Let us examine the numbers. In 2023, around 255,000 irregular migrants crossed into Europe via the Mediterranean, a fraction of the 1.5 million who fled Syria in 2015. Compare this to the 156,000 Allied troops who stormed the beaches of Normandy on June 6, 1944. The scale and nature differ profoundly. D-Day was a coordinated military assault aimed at liberating a continent from fascism. Migration is a chaotic, often desperate flow of people escaping war, persecution, and increasingly, climate breakdown.
The real invasion is not of people but of carbon. Since the Industrial Revolution, we have pumped 2.4 trillion tonnes of CO2 into the atmosphere, warming the planet by 1.2 degrees Celsius. This thermal energy is now redistributing itself through extreme weather events, which in turn disrupt agriculture, water supplies, and livelihoods. The World Bank estimates that by 2050, 216 million people could be climate migrants. Hegseth's 'invasion' rhetoric taps into a fear of the other, but the true threat we face is a biosphere in collapse.
European nations are indeed struggling with migration, but the solution is not to fortify borders or blame cultural weakness. It is to invest in the energy transition. Solar and wind power are now cheaper than coal and gas in most markets. The International Energy Agency reports that global renewable capacity will grow by 2,400 gigawatts by 2027, equivalent to the total power capacity of the United States. We have the technological solutions. What we lack is the will.

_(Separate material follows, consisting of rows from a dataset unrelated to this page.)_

/-- Every context of function `f` is gone, with its nodes, gangs and what was parked; nothing is reported. -/
def State.dropContexts (s : State) (f : Nat) : State :=
  let s := (s.gangs.filter (fun g => decide (g.fn = f))).foldl State.endGang s
  let s := s.onClusters (fun c => { c with skipped := c.skipped.filter (fun x => decide (x.fn ≠ f)) })
  let mine := (s.ctxs.filter (fun e => decide (e.2.fn = f))).map Prod.fst
  { s with
    nodes := s.nodes.filter (fun n => decide (n.fn ≠ f))
    ctxs := s.ctxs.filter (fun e => decide (e.2.fn ≠ f))
    parked := s.parked.filter (fun p => !mine.contains p.ctx) }

/-- What a function-level reset leaves of a function: the partition, the guest-die table and what else the hypervisor
set; its queues, exports, slots and held decrements are at their reset values (R92). -/
def Fn.afterReset (x : Fn) : Fn :=
  { x with msixPend := 0, queues := [], exports := [], redSlots := [], decs := [], switching := none, msixTab := [] }

/-- FUNCTION_LEVEL_RESET of a VF. -/
def execFunctionLevelReset (fn : Nat) (s : State) : Out :=
  .next (
    if fn = 0 ∨ 63 < fn then s
    else
      let s := s.onFabric (fun g => g.purge fn)
      let s := s.dropWaits (fun a => match a with
        | .packet p => decide (p.port = localPort ∧ p.vftag = fn ∧ p.vc ≠ 5)
        | _ => false)
      let s := (s.purgeSlots fn (fun _ => true)).purgeIncoming fn
      let s := (s.dropContexts fn).dropFaults fn
      let s := s.evictWhere (fun k c => decide (c.fn = fn) && keyDev k && (s.windowOf (frameOf (keyPa k))).isSome)
      { (s.onFn fn Fn.afterReset) with pending := s.pending.filter (fun p => decide (p.cmd.fn ≠ fn)) })

end Sys2Proof.Machine
end

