-- ==== Sys2Proof/Machine/HostQueue.lean ====
section
/-! DEFINITION. What the host does to a function's control page: queue blocks and doorbells (R46 to R49), answers to
faults (R53 to R55), the registers of Table 4-2 (R4, R43), and the ring blocks of a core (R138). -/

namespace Sys2Proof.Machine

/-! ## Queue control (R46, R47, R71) -/

/-- Whether a queue block's fields allow it to be enabled (R47). -/
def State.queueOk (s : State) (f q : Nat) (b : Queue) : Bool :=
  decide (b.log2sz.toNat ≤ 12 ∧ field b.base 0 12 = 0)
    && (q < 4 || ((s.ctx b.ctx.toNat).live && decide ((s.ctx b.ctx.toNat).fn = f)))

/-- One journalled node is reported: its completion record where it lies on a host page, and a CQ entry (R71). -/
def State.reportLost (s : State) (e : TaskNode × Option Nat) : State :=
  let n := e.1
  let s := match e.2 with
    | some a => { s with hostMem := mwrite s.hostMem a (({ n with status := 3, failInfo := 0 } : TaskNode).record s.cycle) }
    | none => s
  s.post n.fn 2 (cqEntry n.idx n.q 1 n.launch.ctx 3 n.launch.crVa)

/-- The nodes of function `f` that a package reset lost are reported when its CQ is enabled (R71). -/
def State.reportJournal (s : State) (f : Nat) : State :=
  let mine := s.config.journal.filter (fun e => decide (e.1.fn = f))
  mine.foldl State.reportLost { s with
    config := { s.config with journal := s.config.journal.filter (fun e => decide (e.1.fn ≠ f)) } }

/-- The fields of +0x08 that a write sets while EN = 0 (Table 4-3). -/
def Queue.fields (b : Queue) (q : Nat) (v : BitVec 64) : Queue :=
  { b with log2sz := v.extractLsb' 1 4
           ctx := if q < 4 then 0 else v.extractLsb' 16 12
           prio := if q < 4 then 0 else v.extractLsb' 28 4 }

/-- A write to +0x08 of queue `q` (R47). -/
def State.queueControl (s : State) (f q : Nat) (v : BitVec 64) : State :=
  let b := s.queue f q
  if b.en then (if v.getLsbD 0 then s else s.onQueue f q (fun b => { b with en := false }))
  else
    let s := s.onQueue f q (fun b => b.fields q v)
    if !v.getLsbD 0 then s
    else if !s.queueOk f q (s.queue f q) then s.onQueue f q (fun b => { b with err := true })
    else
      let s := s.onQueue f q (fun b => { b with en := true, host := 0, dev := 0, pass := true })
      let s := if q = 2 then s.reportJournal f else s
      if 1 ≤ q ∧ q ≤ 3 then s.flush f q else s

/-- QUEUE_ENABLE: a write that sets EN (R47). -/
def execQueueEnable (fn : Nat) (q : QueueId) (value : BitVec 64) (s : State) : Out :=
  .next (s.queueControl fn (queueNum q) (value ||| 1))

/-- QUEUE_DISABLE: a write that clears EN; DEVIDX and what has been fetched stay (R47). -/
def execQueueDisable (fn : Nat) (q : QueueId) (value : BitVec 64) (s : State) : Out :=
  .next (s.queueControl fn (queueNum q) (value &&& ~~~ 1))

/-- Whether a doorbell value is refused (R48). -/
def Queue.refuses (b : Queue) (report : Bool) (v : Nat) : Bool :=
  !b.en || decide (b.size ≤ v)
    || (report && decide ((b.dev + b.size - b.host) % b.size < (v + b.size - b.host) % b.size))

/-- QUEUE_DOORBELL: the host's new index, or ERR and event 4; space in a report queue takes what it held (R48, R49). -/
def State.doorbell (s : State) (f q v : Nat) : State :=
  let report := decide (1 ≤ q ∧ q ≤ 3)
  if (s.queue f q).refuses report v then
    (s.onQueue f q (fun b => { b with err := true })).event f 4 (queueOff q)
  else
    let s := s.onQueue f q (fun b => { b with host := v })
    if report then s.flush f q else s

/-- QUEUE_DOORBELL. -/
def execQueueDoorbell (fn : Nat) (q : QueueId) (value : BitVec 32) (s : State) : Out :=
  .next (s.doorbell fn (queueNum q) value.toNat)

/-- The status word of a queue block (Table 4-3). -/
def Queue.status (b : Queue) : Nat := b.dev % 65536 + b.err.toNat * 2 ^ 16 + b.ovf.toNat * 2 ^ 17

/-- The word at offset `o` of a queue block; the doorbell reads zero (Table 4-3). -/
def Queue.word (b : Queue) (o : Nat) : Nat :=
  if o = 0 then b.base.toNat
  else if o = 8 then b.en.toNat + b.log2sz.toNat * 2 + b.ctx.toNat * 2 ^ 16 + b.prio.toNat * 2 ^ 28
  else if o = 24 then b.status
  else 0

/-- QUEUE_STATUS_READ: the read clears ERR and OVF (R46). -/
def execQueueStatusRead (fn : Nat) (q : QueueId) (s : State) : Out :=
  let n := queueNum q
  .next ({ s with answer := toBytes 8 (s.queue fn n).status }.onQueue fn n (fun b => { b with err := false, ovf := false }))

/-! ## Answers to faults (R54, R55) -/

/-- Change what the device keeps of a parked strand. -/
def State.onParked (s : State) (x slot : Nat) (g : Parked → Parked) : State :=
  { s with parked := s.parked.map (fun p => if p.ctx = x ∧ p.slot = slot then g p else p) }

/-- Change the wait of a ring of a parked strand. -/
def Parked.ringWait (p : Parked) (u : Nat) (w : EngWait) : Parked :=
  { p with core := p.core.setRing (u - 1) { p.core.ring (u - 1) with wait := w } }

/-- An agent walks again after RETRY. -/
def State.retryAgent (s : State) (fid : Nat) (a : Agent) : State :=
  match a with
  | .strand c => s.onStrandOf c Strand.issue
  | .handle c h => s.onStrandOf c (fun t => { t with handles := sset {} t.handles h { sget {} t.handles h with fid := none } })
  | .ring c r => s.onRing c r (fun g => g.onFault fid (fun _ => .none))
  | .packet p => s.onFabric (fun g => { g with rx := g.rx ++ [p] })
  | .slot f region n => match s.redSlot f region n with
    | some r => s.putSlot f { r with fid := none }
    | none => s
  | .node f q idx => (s.onNode f q idx (fun n => if n.fid = some fid then { n with fid := none } else n)).settleNodes
  | .save c => s.onCore c (fun k => { k with saveFid := none })
  | .restore g => s.onGang g (fun x => { x with fid := none })
  | .parked x slot u => if u = 0 then s else s.onParked x slot (fun p => p.ringWait u .none)

/-- The completion of a node goes on after a FAIL: a status that was OK becomes FAULTED with PC 0; a successor list that
cannot be read releases nothing; a record that cannot be written is left (R131). -/
def TaskNode.answerFail (n : TaskNode) (acc : AccKind) (code : Nat) : TaskNode :=
  let n := { n.fail 5 (Sys2Proof.Machine.failInfo code 0) with fid := none }
  if acc = .write then { n with recorded := true } else { n with succs := some [] }

/-- An agent takes the translation fault of FAIL. -/
def State.failAgent (s : State) (r : FaultRec) (a : Agent) : State :=
  let code := failCode r.stage2 r.perm
  match a with
  | .strand c =>
    (s.onStrandOf c (fun t => { t with status := .running })).trapOf c code (s.core c).strand.faultVa
  | .handle c h => s.onStrandOf c (fun t =>
      let v := sget {} t.handles h
      { t with handles := sset {} t.handles h { v with
        fid := none, shot := false, failPerm := decide (code = 5), st := if v.shot then .revoked else .failed } })
  | .ring c n => s.onRing c n (fun g => g.onFault r.fid (fun w => w.fail (decide (code = 5))))
  | .packet p => s.reject p (if r.perm then 4 else 3)
  | .slot f region n => match s.redSlot f region n with
    | some x => (s.answerSlot f x (if r.perm then 4 else 3)).freeSlot f region n
    | none => s
  | .node f q idx =>
    (s.onNode f q idx (fun n => if n.fid = some r.fid then n.answerFail r.acc code else n)).settleNodes
  | .save c =>
    match s.gang (s.core c).gang with
    | some g => (s.onCore c (fun k => { k with saveFid := none })).saveFailed g
    | none => s
  | .restore g =>
    match s.gang g with
    | some x => (s.onGang g (fun x => { x with fid := none })).saveFailed { x with fid := none }
    | none => s
  | .parked x slot u =>
    if u = 0 then s.onParked x slot (fun p => { p with event := some (code, p.core.strand.faultVa) })
    else s.onParked x slot (fun p => p.ringWait u ((p.core.ring (u - 1)).wait.fail (decide (code = 5))))

/-- A write to FRESP by function `f` (R54): each waiting agent of the fault is answered; a fault that is not outstanding
sets ERR, one that a reset discarded does not (R55). -/
def State.answerFault (s : State) (f fid : Nat) (fail : Bool) : State :=
  match s.faults.find? (fun r => decide (r.owner = f ∧ r.fid = fid)) with
  | none =>
    if (s.fn f).dropped.contains fid then s.onFn f (fun x => { x with dropped := x.dropped.erase fid })
    else s.onQueue f 3 (fun b => { b with err := true })
  | some r =>
    let s := { s with faults := s.faults.filter (fun x => !decide (x.owner = f ∧ x.fid = fid)) }
    r.waiters.foldl (fun s a => if fail then s.failAgent r a else s.retryAgent fid a) s

/-- FAULT_RETRY. -/
def execFaultRetry (fn fid : Nat) (s : State) : Out := .next (s.answerFault fn (fid % 65536) false)

/-- FAULT_FAIL. -/
def execFaultFail (fn fid : Nat) (s : State) : Out := .next (s.answerFault fn (fid % 65536) true)

/-! ## Other registers (Table 4-2) -/

/-- The queue whose block holds a BAR0 offset. -/
def queueAt (off : Nat) : Option (Nat × Nat) :=
  if 0x100 ≤ off ∧ off < 0x180 then some ((off - 0x100) / 32, off % 32)
  else if 0x200 ≤ off ∧ off < 0x600 then some (4 + (off - 0x200) / 32, off % 32)
  else none

/-- What a 64-bit read of a function's BAR0 page at offset `off` returns (Table 4-2): FNID, the queue blocks, the MSI-X table
and its pending bits, and in the PF's page the power registers and the error banks; FRESP and all else read zero (R4). The
reads that also change something are QUEUE_STATUS_READ, PEAKW_READ and ERROR_BANK_STATUS_READ. -/
def State.bar0Read (s : State) (f off : Nat) : Nat :=
  match queueAt off with
  | some (q, o) => (s.queue f q).word o
  | none =>
    if off = 0 then f % 64
    else if 0x7000 ≤ off ∧ off < 0x7080 then (sget 0 (s.fn f).msixTab ((off - 0x7000) / 8)).toNat
    else if off = 0x7800 then (s.fn f).msixPend.toNat
    else if f = 0 ∧ 0x8000 ≤ off ∧ off < 0x8100 then s.powerRead (off - 0x8000)
    else if f = 0 ∧ 0x9000 ≤ off ∧ off < 0x9800 then (sget {} s.banks ((off - 0x9000) / 32)).word (off % 32)
    else 0

/-- REGISTER_WRITE: a write to BAR0 offset `off` (R4, Tables 4-2, 4-3, 14-4): RW fields take their part of the value;
reserved ones and read-only ones ignore it. -/
def execRegisterWrite (fn off : Nat) (value : BitVec 64) (s : State) : Out :=
  .next (match queueAt off with
    | some (q, o) =>
      if o = 0 then s.onQueue fn q (fun b => if b.en then b else { b with base := value })
      else if o = 8 then s.queueControl fn q value
      else if o = 16 then s.doorbell fn q (field value 0 32)
      else s
    | none =>
      if off = 0x180 then
        (if 2 ≤ field value 16 2 then s.onQueue fn 3 (fun b => { b with err := true })
         else s.answerFault fn (field value 0 16) (decide (field value 16 2 = 1)))
      else if 0x7000 ≤ off ∧ off < 0x7080 then
        s.writeVector fn ((off - 0x7000) / 8) value
      else if fn = 0 ∧ 0x8000 ≤ off ∧ off < 0x8020 ∧ off % 8 = 0 then s.requestPower ((off - 0x8000) / 8) (value.extractLsb' 0 2)
      else if fn = 0 ∧ 0x9000 ≤ off ∧ off < 0x9800 ∧ off % 32 = 24 then
        (if value.getLsbD 0 then s.clearBank ((off - 0x9000) / 32) else s)
      else s)

/-! ## Ring blocks (R138) -/

/-- RING_CONFIG_WRITE: BASEG and LOG2N are placed while the ring is empty and its engine idle, else refused. -/
def execRingConfigWrite (core ring : Nat) (value : BitVec 64) (s : State) : Out :=
  .next (s.ringConfig core (ring % 6) value.toNat)

/-- RING_STATUS_READ: the read of +0x20 clears CFGERR. -/
def execRingStatusRead (core ring : Nat) (s : State) : Out :=
  .next ({ s with answer := toBytes 8 (s.ringStatus core (ring % 6)) }.onRing core (ring % 6)
    (fun g => { g with cfgerr := false }))

end Sys2Proof.Machine
end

Hegseth's invocation of D-Day betrays a nostalgic militarism that is ill-suited to the interconnected challenges of the 21st century. The beaches of Normandy symbolise a single, decisive battle. The climate crisis, by contrast, is a slow-motion catastrophe that demands sustained, collective action. If we treat migration as an invasion, we will build walls and ignore the rising seas that will eventually breach them. A more accurate analogy would be a slow bleed: a haemorrhage of habitable land, unfolding over decades, that no wall can stop.
We must confront the physical reality: the planet is warming, and people will move. The data is clear. Between 2008 and 2022, an average of 24 million people per year were displaced by weather-related disasters. This is not an invasion. It is a rearrangement of human geography, driven by forces we have set in motion. The choice we face is not between open borders and fortress Europe. It is between accelerating the energy transition and managing its consequences, or doing nothing and watching the chaos grow.
To invoke D-Day is to invoke a moment of supreme sacrifice for a cause of universal liberation. The cause today is not liberation from an external enemy but from our own addiction to fossil fuels. That battle is fought not on beaches but in boardrooms, laboratories, and polling stations. Hegseth's rhetoric may rally a certain base, but it does nothing to address the underlying crisis. As a scientist, I measure urgency in degrees Celsius and parts per million. As a human, I measure it in displaced lives.
Let us honour the memory of D-Day by showing the same courage in the face of our current existential threat. Not by building walls, but by transforming our energy systems and building a world where migration is a choice, not a necessity. The invasion we should fear is not of people crossing borders, but of carbon crossing the 1.5-degree threshold. That is the battle we must win.